And so on. Meanwhile as Kostin, and his very generous clients contemplate the tea leaves and analyze such meaningless “data” as cash flows, growth projections, technical reversal patterns and what not, the rabid army of millennial daytraders rushes from one stock to the next, sending it soaring then plunging with no regard for underlying data, in one truly unprecedented pump and dump scheme, where all those who jump in first make a killing, while the laggards are crushed.

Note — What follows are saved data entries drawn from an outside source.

/-- Within one opening no sequence number is accepted more than once (R30). -/
def Obligations.NoNumberIsAcceptedTwice : Prop :=
  ∀ (first : Seq) (presented : List Seq), ((Account.fresh first).acceptedOf presented).Nodup

/-! ## The codec -/

/-- A record in range decodes back from its encoding, in whatever context it was encoded, and a whole body decodes to the
records that were encoded, leaving the decoder in the encoder's context (R53 to R58, R62, R67). -/
def Obligations.EncodedRecordsDecodeBack : Prop :=
  (∀ (c : Codec) (r : Rec) (rest : List Bool), r.inRange →
    decodeRec r.source c (encodeRec c r ++ rest) = some (r, rest))
  ∧ ∀ (h : SegHeader) (c : Codec) (records : List Rec) (i : Nat),
    (∀ r ∈ records, r.inRange ∧ r.source = h.seg.source) →
    decodeAll h records.length { index := i, rest := (c.encodeAll records).1, codec := c }
      = (records, { index := i + records.length, rest := [], codec := (c.encodeAll records).2 })

/-- A record's 64 bytes are read back as the record (R53, R171). -/
def Obligations.RecordBytesReadBack : Prop :=
  ∀ r : Rec, r.inRange → (recBytes r).length = 64 ∧ archived (rawRecord (recBytes r)) = r

/-- An encoded record is between 23 and 368 bits long, and an append that the fit test allows stays within the body's
capacity and the record limit (R59, R61). -/
def Obligations.EncodedLengthIsBounded : Prop :=
  ∀ (c : Codec) (r : Rec), r.inRange → widthsInRange c.widths = true →
    23 ≤ encodedLength c r ∧ encodedLength c r ≤ 368
    ∧ (fits c r = true →
        (c.after r (encodedLength c r)).summary.bits ≤ 268402688 ∧ (c.after r (encodedLength c r)).summary.count ≤ 1048575)

/-! ## Reconciliation -/

/-- The three comparisons of a file with its trailer and the file outcome that follows (R136, R137). -/
def Obligations.FileOutcomeFollowsTheComparisons : Prop :=
  ∀ (source : Nat) (sticky : BitVec 9) (cause : ClosingCause) (f : FileEntry),
    let fields := (reconOf source sticky cause f).closedFields
    let presented := min f.presented (2 ^ 32 - 1)
    let compared := fun (file : Nat) (trailer : Option Nat) (c : Comparison) =>
      (trailer = none → c = .unordered)
      ∧ ∀ n, trailer = some n → (file = n → c = .equal) ∧ (n < file → c = .archiveHigh) ∧ (file < n → c = .archiveLow)
    compared presented (f.trailer.map (·.count)) fields.count
    ∧ compared f.durSum (f.trailer.map (·.duration)) fields.duration
    ∧ compared f.unitsSum (f.trailer.map (·.units)) fields.units
    ∧ fields.countSaturated = decide (2 ^ 32 - 1 < f.presented)
    ∧ fields.durationSaturated = f.durSaturated ∧ fields.unitsSaturated = f.unitsSaturated
    ∧ (cause = .abandon → fields.outcome = .abandoned)
    ∧ (cause = .deadline → fields.outcome = .incomplete)
    ∧ (cause = .trailer →
        let agrees := fields.count = .equal ∧ fields.duration = .equal ∧ fields.units = .equal
          ∧ fields.countSaturated = false ∧ fields.durationSaturated = false ∧ fields.unitsSaturated = false
        (agrees → fields.outcome = .matched) ∧ (¬ agrees → fields.outcome = .mismatched))

/-! ## The extent store -/

/-- The first waiting seal takes the lowest FREE extent of the open channel with the smallest queue depth, the lowest number
where depths tie; where no channel is open, every waiting seal takes a place on the place wait list; with no FREE extent the
store is full and every port is told (R77, R78, R79, R88).
That the row that finds the store full also sets STORE_FULL is the model's reading (log entry 24), and a seal does not
overtake a waiting request (log entry 8). -/
def Obligations.SealTakesTheLeastLoadedChannel : Prop :=
  ∀ (s : State) (b : Nat) (rest : List Nat), s.canonical → s.stager.seals = b :: rest →
    (∀ ch, s.sealChannel = some ch →
      (∀ other, s.sealOpen other = true →
        (s.queue ch).length ≤ (s.queue other).length
        ∧ ((s.queue other).length = (s.queue ch).length → ch.val ≤ other.val))
      ∧ ∀ x v h attempt target, s.firstFree ch = some x → tget s.stager.bufs b = some v →
          v.state = .sealing h attempt target →
          s.entry x = Entry.free
          ∧ (∀ y, reservedExtents ≤ y → channelOf y = ch → y < x → s.entry y ≠ Entry.free)
          ∧ ∃ t, exec .sealAllocation s = .next t
            ∧ tget t.stager.bufs b = some { v with state := .sealing h attempt (some x) }
            ∧ sameAway b s.stager.bufs t.stager.bufs
            ∧ t.stager.seals = rest
            ∧ t.entry x = { Entry.free with state := .writing, seg := some h.seg }
            ∧ (∀ y, y ≠ x → t.entry y = s.entry y)
            ∧ t.queue ch = s.queue ch ++ [.segWrite b x] ∧ (∀ k, k ≠ ch → t.queue k = s.queue k)
            ∧ t.store.full = false ∧ t.store.placeWait = s.store.placeWait.erase .seal
            ∧ s.sameBut [.stager, .store, .catalogue] t)
    ∧ (s.sealChannel = none → (∃ ch x, s.firstFree ch = some x) →
        s.store.placeWait.count .seal ≤ s.stager.seals.length →
        ∃ t more, exec .sealAllocation s = .next t
          ∧ t.store = { s.store with placeWait := s.store.placeWait ++ more }
          ∧ (∀ r ∈ more, r = .seal) ∧ t.store.placeWait.count .seal = s.stager.seals.length
          ∧ s.sameBut [.store] t)
    ∧ ((∀ ch, s.firstFree ch = none) → s.store.full = false →
        ∃ t, exec .sealAllocation s = .next t ∧ t.store = { s.store with full := true }
          ∧ (∀ p, (t.port p).archiveNotices = ((s.port p).archiveNotices + 1) % 2 ^ 32)
          ∧ s.sameBut [.store, .ports, .out] t)
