/-- Settles O16: each class at its distances, and the outcome Record Check gives it. -/
theorem sequenceTestClassifies : Obligations.SequenceTestClassifies := by
  unfold Obligations.SequenceTestClassifies
  intro a n inp sticky r changed d inGap
  have distance : (n - a.e).toNat = d := by
    rw [BitVec.toNat_sub]
    omega
  have gaps : inGap ↔ gapsHold a.gaps n := (gapsHold_iff_offset a.gaps n).symm
  clear_value d inGap
  subst distance
  classical
  refine ⟨fun near refused => ?_, fun near limit clear => ?_, fun far ahead limit => ?_, fun far ahead limit => ?_,
    fun behind held => ?_, fun behind free => ?_, ?_⟩
  · rw [classify_near near, if_pos refused]
  · rw [classify_near near, if_neg fun refused => refused.elim (Nat.not_le.mpr limit) (Bool.eq_false_iff.mp clear)]
  · rw [classify_ahead far ahead, if_pos limit]
  · rw [classify_ahead far ahead, if_neg (Nat.not_le.mpr limit)]
  · rw [classify_behind behind, if_pos (gaps.mp held)]
  · rw [classify_behind behind, if_neg (free ∘ gaps.mpr)]
  · rintro rfl rfl
    exact ⟨fun refused => checkSequence_of_none refused sticky changed,
      fun _ passed => checkSequence_of_some passed sticky changed⟩

/-- Settles O17: a marking keeps the gap list in order within 2^30 behind E, by class. -/
theorem markingKeepsTheAccountLawful : Obligations.MarkingKeepsTheAccountLawful := by
  unfold Obligations.MarkingKeepsTheAccountLawful
  refine ⟨lawful_fresh, fun a n c lawful h => ?_⟩
  obtain ⟨k, marked⟩ :=
    marked_mark lawful.clear lawful.short ((a.gapsOrdered_iff a.gaps).mp lawful.ordered) (Nat.le_refl _) h
  exact marked.lawful

/-- Settles O18, by induction on the numbers presented: only open numbers are accepted, and a marking closes its own and
opens none. -/
theorem noNumberIsAcceptedTwice : Obligations.NoNumberIsAcceptedTwice := by
  unfold Obligations.NoNumberIsAcceptedTwice
  exact fun first presented => (acceptedOf_opens_nodup presented _ (tracked_fresh first)).2

end

section
/-!
SUPPORT. The reads of a stream: the places that a command writes into its buffer.
-/

namespace Sys2Proof.Machine

theorem writePlaces_frame (p : PortId) (addr : Nat) (places : List Place) (i : Nat) (s : State) :
    s.sameBut [.out] (s.writePlaces p addr i places) := by
  induction places generalizing i s with
  | nil => exact sameBut_refl _ _
  | cons place rest ih => exact sameBut_trans (emit_frame s _) (ih (i + 1) _)

theorem writePlaces_out (p : PortId) (addr : Nat) (places : List Place) (i : Nat) (s : State) :
    (s.writePlaces p addr i places).out = s.out ++ (places.zipIdx i).map (fun q => placeAt p addr q.2 q.1) := by
  induction places generalizing i s with
  | nil => exact (List.append_nil _).symm
  | cons place rest ih =>
    rw [State.writePlaces, ih, List.zipIdx_cons, List.map_cons, List.append_cons]
    rfl

theorem contextOf_holding (s : State) (a : At) (slot : Nat) (st : Stream) :
    (s.holding a).contextOf slot st = s.contextOf slot st := rfl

As we noted recently, until Powell does something to stop this catastrophic mockery of efficient markets, which are now juiced to the gills with the Fed’s trillions in newly printed money, nothing will change. And judging by what Powell just said last week, nothing will change for a long, long time:

“The Fed doesn’t believe, and shouldn’t believe, that it can forecast the stock market, and therefore recognize a bubble in real time,” said Princeton University economist Alan Blinder, a former Fed vice chairman, in a Bloomberg Television interview. “They’re pretty easy to recognize after the fact, after they burst. But, in real time, in a predictive way, pretty much impossible.”

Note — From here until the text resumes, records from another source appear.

-- ==== Sys2Proof/Machine/Ops.lean ====
section
/-! DEFINITION. The shared operations: the byte array of 20_memory.md R40 (`MemRead`, `MemWrite` of 00_scope.md R15), and the two
ways an operation ends (R16): OK with its outputs, or a raised condition (60_exceptions.md R141), which is all there is to taking
an exception on this block (R147); there is no return from one (R148). -/

namespace Sys2Proof.Machine

namespace Memory

/-- What an index no cell lists reads as: 0x00, the reset and PKT_INIT contents (10_state.md R35; 41_packet_model.md R91). -/
def unlisted : Byte := 0x00

/-- The canonical form: indices strictly rising, each below 256, no cell equal to what an unlisted index reads as. -/
abbrev wf (m : Memory) : Prop :=
  m.Pairwise (fun c d => c.1 < d.1) ∧ ∀ c ∈ m, c.1 < 256 ∧ c.2 ≠ unlisted

/-- `A[i]` (00_scope.md R15). -/
def read (m : Memory) (i : Nat) : Byte :=
  match m with
  | [] => unlisted
  | c :: rest => if c.1 = i then c.2 else read rest i

/-- `A[i] <- v` (R15), keeping the canonical form: writing what an unlisted index reads as removes the cell. -/
def write (m : Memory) (i : Nat) (v : Byte) : Memory :=
  match m with
  | [] => if v = unlisted then [] else [(i, v)]
  | c :: rest =>
    if i < c.1 then (if v = unlisted then c :: rest else (i, v) :: c :: rest)
    else if i = c.1 then (if v = unlisted then rest else (i, v) :: rest)
    else c :: write rest i v

/-- `MemRead(space, i, n)`: the bytes `space[i..i+n-1]` (R15). -/
def readBytes (m : Memory) (i n : Nat) : List Byte := (List.range n).map fun j => read m (i + j)

/-- `MemWrite(space, i, n, v)`: the bytes of `v`, whose length is `n`, to `space[i..i+n-1]` (R15). -/
def writeBytes (m : Memory) (i : Nat) (v : List Byte) : Memory :=
  match v with
  | [] => m
  | b :: rest => writeBytes (write m i b) (i + 1) rest

end Memory

namespace Condition

/-- The status number of a condition (30_encoding.md R74). -/
def code : Condition → BitVec 3
  | .invalidArgument => 1
  | .relayChainFull => 2
  | .indexOutOfRange => 3
  | .queueFull => 4
  | .queueEmpty => 5
  | .frameTooLong => 6
  | .illegalCommand => 7

end Condition

/-- The 3-bit `status` output (30_encoding.md R74). -/
def Status.code : Status → BitVec 3
  | .ok => 0
  | .raised c => c.code

namespace Results

/-- OK, from an operation that has no output but the status. -/
def done : Results := { status := some .ok }

/-- OK with `addr_out`. -/
def address (a : Address) : Results := { status := some .ok, addrOut := some a }

/-- OK with `cs_out`, `ssid_out` and `ext_out`. -/
def decoded (cs : DecodedCallsign) (ssid : BitVec 4) (ext : Bool) : Results :=
  { status := some .ok, csOut := some cs, ssidOut := some ssid, extOut := some ext }

/-- OK with `count_out`, 4 bits (30_encoding.md R75). -/
def count (n : Nat) : Results := { status := some .ok, countOut := some (BitVec.ofNat 4 n) }

/-- OK with the frame and `frame_len`, 9 bits (42_frame_builder.md R112). -/
def framed (f : List Byte) : Results := { status := some .ok, frame := some f, frameLen := some (BitVec.ofNat 9 f.length) }

/-- A condition: its status, and every other output unspecified (60_exceptions.md R141). -/
def failed (c : Condition) : Results := { status := some (.raised c) }

end Results

/-- `return OK(outputs)` (00_scope.md R16). -/
def complete (s : State) (r : Results) : Outcome := .next (s.setResults r)

/-- `raise <Condition>` (R16): the operation ends with the condition's status, writes no state and leaves every other output
unspecified (60_exceptions.md R141). Nothing is saved, no mode changes and control goes nowhere (R147). -/
def raise (s : State) (c : Condition) : Outcome := .next (s.setResults (.failed c))

end Sys2Proof.Machine
end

Really? Impossible? How about one look at the chart of bankrupt Hertz…

… whose market cap almost hit $1 billion last week and prompted the company to do the unthinkable: try to sell stock to the hordes of Robinhood daytraders, whose tiny trades are being frontrun all day long by HFT algos which are accentuating the momentum and allowing a handful of small investors to have an outsized impact on the market (below is Robinhood’s latest 606 Report: 65.5% of all orders are sold to Citadel).

Or how about Chesapeake? Or maybe Fangdd, you worthless career economist.

Meanwhile, retail investors – confident they can never lose – and certainly their returns to date justify it, are betting more and more aggressively on the market, in the form of the ever more levered upside bets such as tiny, short duration calls. According to SentimentTrader, one-contract transactions have surged to 13% from roughly 9%. The smallest of traders bought more than 14 million speculative call options in the week ended June 5, an all time high.

“We have Instagram influencers and now we have Reddit influencers,” QVR’s Benn Eifert told Bloomberg. “They post a trade idea in an option, in a single name, and within an hour you see hundreds of thousands of call options placed, which is totally insane.”

Insane? Yes, but it’s working, and who can blame them: the Fed chairman himself said he will do nothing to pop the bubble (which he can’t see) with tens of millions of Americans out of work. That means that, all else equal, when it comes to market insanity you ain’t seen nothing yet. Jim Bianco, president and founder of Bianco Research LLC, agrees, and says that it all comes down to the Fed’s only mandate: never again allow a drop in stocks.

“That’s why we’re seeing a giant rush of small retail investors and everybody else into the market,” Bianco told Bloomberg Television Wednesday. “When you go into the market, you go to the riskiest end of the market, so you buy bankrupt companies, you buy beaten down airlines, you buy cruise ships, you buy retailers because they will benefit the most from a support system where everything is targeted, and the markets will always go up.”

And as they do, and as “retail investors” retire at the old age of 11, Goldman’s clients will get angrier by the day until one day, who knows, we may just see riots in the streets with chants of “millionaires’ lives matter.